WHAT IS REQUIRED: Going down the listing below, print exactly each line from the one with "events change. -/" up to and including the one with "def insertFullEvent (x", and skip the rest.

Top of DATA

-- ==== Sys2Proof/Machine/Ops.lean ====
section
/-! DEFINITION. The shared operations: the parameter memory (R198), the Ring Port's queues and
arbiter (R2, R3, R13 to R19), the handling of fault events that need no routing (R179 to R184), and
REPLY and ECHO frames (R47, R56). -/

namespace Sys2Proof.Machine

/-! ## Timers -/

/-- A timer has run out: it runs, with nothing left. The row of an expiry acts on such a timer only, so that
one that waited while its timer was started again or stopped does nothing (log 2). -/
def timerOut (t : Option Nat) : Bool := t = some 0

/-! ## Parameter memory, in one canonical form -/

/-- What an address reads as that nothing has written (log 9). -/
def memDefault : Byte := 0xFF

/-- The byte at an address. -/
def memRead (m : List Host.Cell) (a : Nat) : Byte :=
  match m with
  | [] => memDefault
  | (x, y) :: rest => if x = a then y else memRead rest a

/-- A byte written at an address; writing what an unlisted address reads as removes the entry. -/
def memWrite (m : List Host.Cell) (a : Nat) (b : Byte) : List Host.Cell :=
  match m with
  | [] => if b = memDefault then [] else [(a, b)]
  | (x, y) :: rest =>
    if a < x then (if b = memDefault then (x, y) :: rest else (a, b) :: (x, y) :: rest)
    else if a = x then (if b = memDefault then rest else (a, b) :: rest)
    else (x, y) :: memWrite rest a b

/-- Bytes written from an address upward. -/
def memWriteBytes (m : List Host.Cell) (a : Nat) : List Byte → List Host.Cell
  | [] => m
  | b :: bs => memWriteBytes (memWrite m a b) (a + 1) bs

/-- `k` bytes read from an address upward. -/
def memReadBytes (m : List Host.Cell) (a : Nat) : Nat → List Byte
  | 0 => []
  | k + 1 => memRead m a :: memReadBytes m (a + 1) k

/-- Addresses strictly rise from `lo` on, and no entry equals what an unlisted address reads as. -/
def memWfFrom (lo : Nat) : List Host.Cell → Bool
  | [] => true
  | (x, y) :: rest => lo ≤ x && y ≠ memDefault && memWfFrom (x + 1) rest

/-- The canonical form of the parameter memory. -/
def memWf (m : List Host.Cell) : Bool := memWfFrom 0 m

/-- What the external memory holds at an address by the time of a read: the model's record, or bytes
delivered from outside, which the record takes over (log 9). At most `k` bytes are taken. -/
def memTake (m : List Host.Cell) (a k : Nat) (r : MemRead) : List Host.Cell :=
  match r with
  | .stored => m
  | .delivered bs => memWriteBytes m a (bs.take k)

/-! ## The Ring Port -/

/-- The answer to an offer (R13, R14). -/
inductive OfferResult where
  | accepted
  | displaced (kind : FrameKind)
  | refusedByState
  | refusedFull
deriving DecidableEq, Repr

/-- An offer to the insert queue placed or refused, by ring state (R13) and room (R14). -/
def RingPort.place (p : RingPort) (m : RingState) (o : OwnFrame) : RingPort × OfferResult :=
  if !m.admits o.kind then (p, .refusedByState)
  else if p.insertQueue.length < 16 then
    ({ p with insertQueue := if o.fatal then o :: p.insertQueue else p.insertQueue ++ [o] }, .accepted)
  else if !o.fatal then (p, .refusedFull)
  else match p.insertQueue.getLast? with
    | none => (p, .refusedFull)
    | some t =>
      if t.fatal then (p, .refusedFull)
      else ({ p with insertQueue := o :: p.insertQueue.dropLast }, .displaced t.kind)

/-- The insert queue is eligible (R17). -/
def RingPort.eligible (p : RingPort) (m : RingState) : Bool :=
  !p.insertQueue.isEmpty &&
  (match m with
   | .broken => true
   | .claiming | .seeking | .joined => p.outstanding.length < 8
   | .dark | .conflict => false)

/-- An own frame selected from the trip slot or the insert queue: it takes its tag, the counter and
the run move, and a tracked frame joins the outstanding list (R2, R3, R18, R19). -/
def RingPort.sendOwn (p : RingPort) (station : Byte) (o : OwnFrame) (tracked : Bool) : RingPort :=
  { p with
    tagCounter := p.tagCounter + 1
    passRun := 0
    outstanding :=
      if tracked then p.outstanding ++ [{ tag := p.tagCounter, kind := o.kind, sentAt := none }]
      else p.outstanding
    sending := some
      { frame := { kind := o.kind, source := station, dest := o.dest, tag := p.tagCounter, hop := 0,
                   objection := false, payload := o.payload }
        tracked := tracked } }

/-- A pass-through frame selected (R12, R18). -/
def RingPort.sendPass (p : RingPort) (m : RingState) (f : Frame) (rest : List Frame) : RingPort :=
  { p with
    passBuffer := rest
    passRun := if p.eligible m then min (p.passRun + 1) 8 else p.passRun
    sending := some { frame := f, tracked := false } }

/-- The tracked states of R19. -/
def RingState.tracks : RingState → Bool
  | .claiming | .seeking | .joined => true
  | _ => false

/-- Cases 2 to 4 of Table 1-4. -/
def RingPort.selectQueued (p : RingPort) (station : Byte) (m : RingState) : RingPort :=
  match p.passBuffer with
  | f :: rest =>
    if p.passRun < 8 || !p.eligible m then p.sendPass m f rest
    else match p.insertQueue with
      | o :: more => ({ p with insertQueue := more }).sendOwn station o m.tracks
      | [] => p.sendPass m f rest
  | [] =>
    if p.eligible m then
      match p.insertQueue with
      | o :: more => ({ p with insertQueue := more }).sendOwn station o m.tracks
      | [] => p
    else p

/-- The arbiter's selection (Table 1-4). -/
def RingPort.select (p : RingPort) (station : Byte) (m : RingState) : RingPort :=
  match p.tripSlot with
  | some o =>
    if m.sendsTrip then
      ({ p with tripSlot := none }).sendOwn station o (m.tracks && p.outstanding.length < 8)
    else p.selectQueued station m
  | none => p.selectQueued station m

/-- A selection is made when the link is free and a frame is available (R17). -/
def RingPort.pump (p : RingPort) (station : Byte) (m : RingState) : RingPort :=
  match p.sending with
  | some _ => p
  | none => p.select station m

/-- The insert queue emptied; its frames are counted as flushed (R15), and the run is 0 (R18). -/
def RingPort.flush (p : RingPort) : RingPort :=
  { p with
    insertQueue := []
    passRun := 0
    flushedCount := satAdd p.flushedCount p.insertQueue.length }

/-! ## Fault events that need no routing (R179 to R181, R183, R184) -/

/-- What the Ring Port and the Fault Unit read of the rest of the node. -/
structure Ctx where
  station : Byte
  ring    : RingState
  stand   : StandState
  number  : Half
  level   : ReportLevel
  budget  : Nat
deriving DecidableEq, Repr

/-- The Ring Port and the Fault Unit together: what offers and unrouted fault events change. -/
structure Rep where
  ring : RingPort
  flt  : FaultUnit
deriving DecidableEq, Repr

/-- The INSERT_FULL raised for a frame of a kind; for a FAULT frame it is not reported (R183). -/
def insertFullEvent (x : Ctx) (k : FrameKind) : FaultEvent :=
  { code := .insertFull, cls := .correctable, stand := x.stand, number := x.number,
    report := k ≠ .fault }

/-- An event raised inside a larger event, to be handled once that is complete (R179, R105). -/
def FaultUnit.defer (f : FaultUnit) (ev : FaultEvent) : FaultUnit :=
  { f with raised := f.raised ++ [ev] }

/-- An own frame offered to the insert queue (R13, R14). -/
def Rep.offer (x : Ctx) (o : OwnFrame) (r : Rep) : Rep :=
  match r.ring.place x.ring o with
  | (p, .accepted) => { r with ring := p.pump x.station x.ring }
  | (p, .displaced k) => { ring := p.pump x.station x.ring, flt := r.flt.defer (insertFullEvent x k) }
  | (_, .refusedFull) => { r with flt := r.flt.defer (insertFullEvent x o.kind) }
  | (_, .refusedByState) => r

/-- The counter at an index increased by one, saturating. -/
def bumpAt : List Nat → Nat → List Nat
  | [], _ => []
  | c :: cs, 0 => satInc c :: cs
  | c :: cs, k + 1 => c :: bumpAt cs k

/-- The counter of a code (R180). -/
def FaultUnit.counter (f : FaultUnit) (code : FaultCode) : Nat := f.counters.getD (code.number - 1) 0

/-- Steps 1 and 2 of R179: the counter of the code and the first-fault record (R180, R181). -/
def FaultUnit.count (f : FaultUnit) (ev : FaultEvent) : FaultUnit :=
  { f with
    counters := bumpAt f.counters (ev.code.number - 1)
    first :=
      match f.first with
      | some e => some e
      | none => some { code := ev.code, cls := ev.cls, stand := ev.stand, number := ev.number } }

/-- The FAULT frame of an event (R183, Table 12-3). -/
def faultFrame (ev : FaultEvent) (counter : Nat) : OwnFrame :=
  { kind := .fault
    dest := stationAll
    payload := byte ev.code.number :: ev.cls.code :: ev.stand.code :: (halfBytes ev.number ++ natBytes counter)
    fatal := ev.cls = .fatal }

/-- Step 4 of R179: the report level (R183) and the budget (R184); nothing in STARTING. An event that step 4
offers no frame for, the INSERT_FULL of a FAULT frame, leaves the budget and both report counts as they stand
(log 44). -/
def Rep.report (x : Ctx) (ev : FaultEvent) (r : Rep) : Rep :=
  if ev.stand = .starting || !ev.report || !levelAdmits x.level ev.cls then r
  else if x.budget = 0 || r.flt.budgetCount < x.budget then
    Rep.offer x (faultFrame ev (r.flt.counter ev.code))
      { r with flt := { r.flt with
          budgetCount := min (r.flt.budgetCount + 1) 255
          offered := satInc r.flt.offered } }
  else
    { r with flt := { r.flt with budgetExceeded := true, suppressed := satInc r.flt.suppressed } }

/-- A CORRECTABLE event handled: steps 1, 2 and 4; step 3 routes nothing (R182). -/
def Rep.handle (x : Ctx) (ev : FaultEvent) (r : Rep) : Rep :=
  Rep.report x ev { r with flt := r.flt.count ev }

/-- No event raised and not yet handled. -/
def Rep.clearRaised (r : Rep) : Rep := { r with flt := { r.flt with raised := [] } }

/-- An event handled, and after it the events its handling raised (R179). -/
def Rep.handleWhole (x : Ctx) (r : Rep) (ev : FaultEvent) : Rep :=
  let r1 := Rep.handle x ev r.clearRaised
  r1.flt.raised.foldl (fun q k => Rep.handle x k q) r1.clearRaised

/-- The events raised inside a larger event handled once it is complete, in the order of their
raising (R105, R179). They are all CORRECTABLE: INSERT_FULL and DEMAND_CLAMPED. -/
def Rep.settle (x : Ctx) (r : Rep) : Rep :=
  (r.flt.raised.foldl (Rep.handleWhole x) r.clearRaised).clearRaised

/-! ## The same on the node -/

/-- What the Ring Port and the Fault Unit read of the node. -/
def ctxOf (c : Settings) (n : Node) : Ctx :=
  { station := byte c.station, ring := n.memb.ring, stand := n.seq.stand, number := n.track.current,
    level := c.config.reportLevel, budget := c.config.reportBudget }

/-- The arbiter selects where the link is free (R17). -/
def pump (c : Settings) (n : Node) : Node :=
  { n with ring := n.ring.pump (byte c.station) n.memb.ring }

/-- An own frame offered; an INSERT_FULL waits to be handled (R13, R14). -/
def offer (c : Settings) (o : OwnFrame) (n : Node) : Node :=
  let r := Rep.offer (ctxOf c n) o ⟨n.ring, n.flt⟩
  { n with ring := r.ring, flt := r.flt }

/-- The waiting events handled (R105, R179). -/
def settle (c : Settings) (n : Node) : Node :=
  let r := Rep.settle (ctxOf c n) ⟨n.ring, n.flt⟩
  { n with ring := r.ring, flt := r.flt }

/-- An own frame offered, and an INSERT_FULL of its offer handled. -/
def offerNow (c : Settings) (o : OwnFrame) (n : Node) : Node := settle c (offer c o n)

/-- Whether an offer would be refused (R13, R14). -/
def offerRefused (n : Node) (o : OwnFrame) : Bool :=
  match (n.ring.place n.memb.ring o).2 with
  | .accepted | .displaced _ => false
  | .refusedByState | .refusedFull => true

/-- A fault event as carried: its class, stand state and segment number are those of now (R178,
R179). -/
def eventOf (code : FaultCode) (n : Node) : FaultEvent :=
  { code := code, cls := code.cls n.seq.stand, stand := n.seq.stand, number := n.track.current,
    report := true }

/-- An event raised inside a larger event, to be handled once that is complete. -/
def defer (code : FaultCode) (n : Node) : Node := { n with flt := n.flt.defer (eventOf code n) }

/-- The end of every command: waiting events are handled and a free link is served. -/
def finish (c : Settings) (n : Node) : Node := pump c (settle c n)

/-! ## REPLY and ECHO frames -/

/-- A REPLY (R47). -/
def replyFrame (requester tag : Byte) (index : Nat) (status : Status) (value : List Byte) : OwnFrame :=
  { kind := .reply
    dest := requester
    payload := tag :: byte index :: status.code :: byte value.length :: value
    fatal := false }

/-- A REPLY offered. -/
def reply (c : Settings) (requester tag : Byte) (index : Nat) (status : Status) (value : List Byte)
    (n : Node) : Node :=
  offerNow c (replyFrame requester tag index status value) n

/-- An ECHO (R56). -/
def echoFrame (index : Nat) (value : List Byte) : OwnFrame :=
  { kind := .echo, dest := stationAll, payload := byte index :: byte value.length :: value,
    fatal := false }

/-- A request-table entry taken away with a REPLY whose INSERT_FULL waits (R52, R53). -/
def endEntryDeferred (c : Settings) (p : ReqEntry → Bool) (status : Status) (value : List Byte)
    (n : Node) : Node :=
  match n.dir.table.find? p with
  | none => n
  | some e =>
    offer c (replyFrame e.requester e.tag e.index status value)
      { n with dir := { n.dir with table := n.dir.table.eraseP p } }

/-- A request-table entry completed or aborted with its REPLY (R52, R53). -/
def endEntry (c : Settings) (p : ReqEntry → Bool) (status : Status) (value : List Byte) (n : Node) :
    Node :=
  settle c (endEntryDeferred c p status value n)

/-- The PRESET entry of the request table. -/
def isPreset (e : ReqEntry) : Bool := e.kind = .preset

/-- A request takes a place at the tail of the request table (R51). -/
def addEntry (e : ReqEntry) (n : Node) : Node :=
  { n with dir := { n.dir with table := n.dir.table ++ [e] } }

/-- The request table is full (R51). -/
def tableFull (n : Node) : Bool := 4 ≤ n.dir.table.length

end Sys2Proof.Machine
end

Bottom of DATA

SOLUTION TO THIS PROBLEM:
/-- The Ring Port and the Fault Unit together: what offers and unrouted fault events change. -/
structure Rep where
  ring : RingPort
  flt  : FaultUnit
deriving DecidableEq, Repr

/-- The INSERT_FULL raised for a frame of a kind; for a FAULT frame it is not reported (R183). -/
def insertFullEvent (x : Ctx) (k : FrameKind) : FaultEvent :=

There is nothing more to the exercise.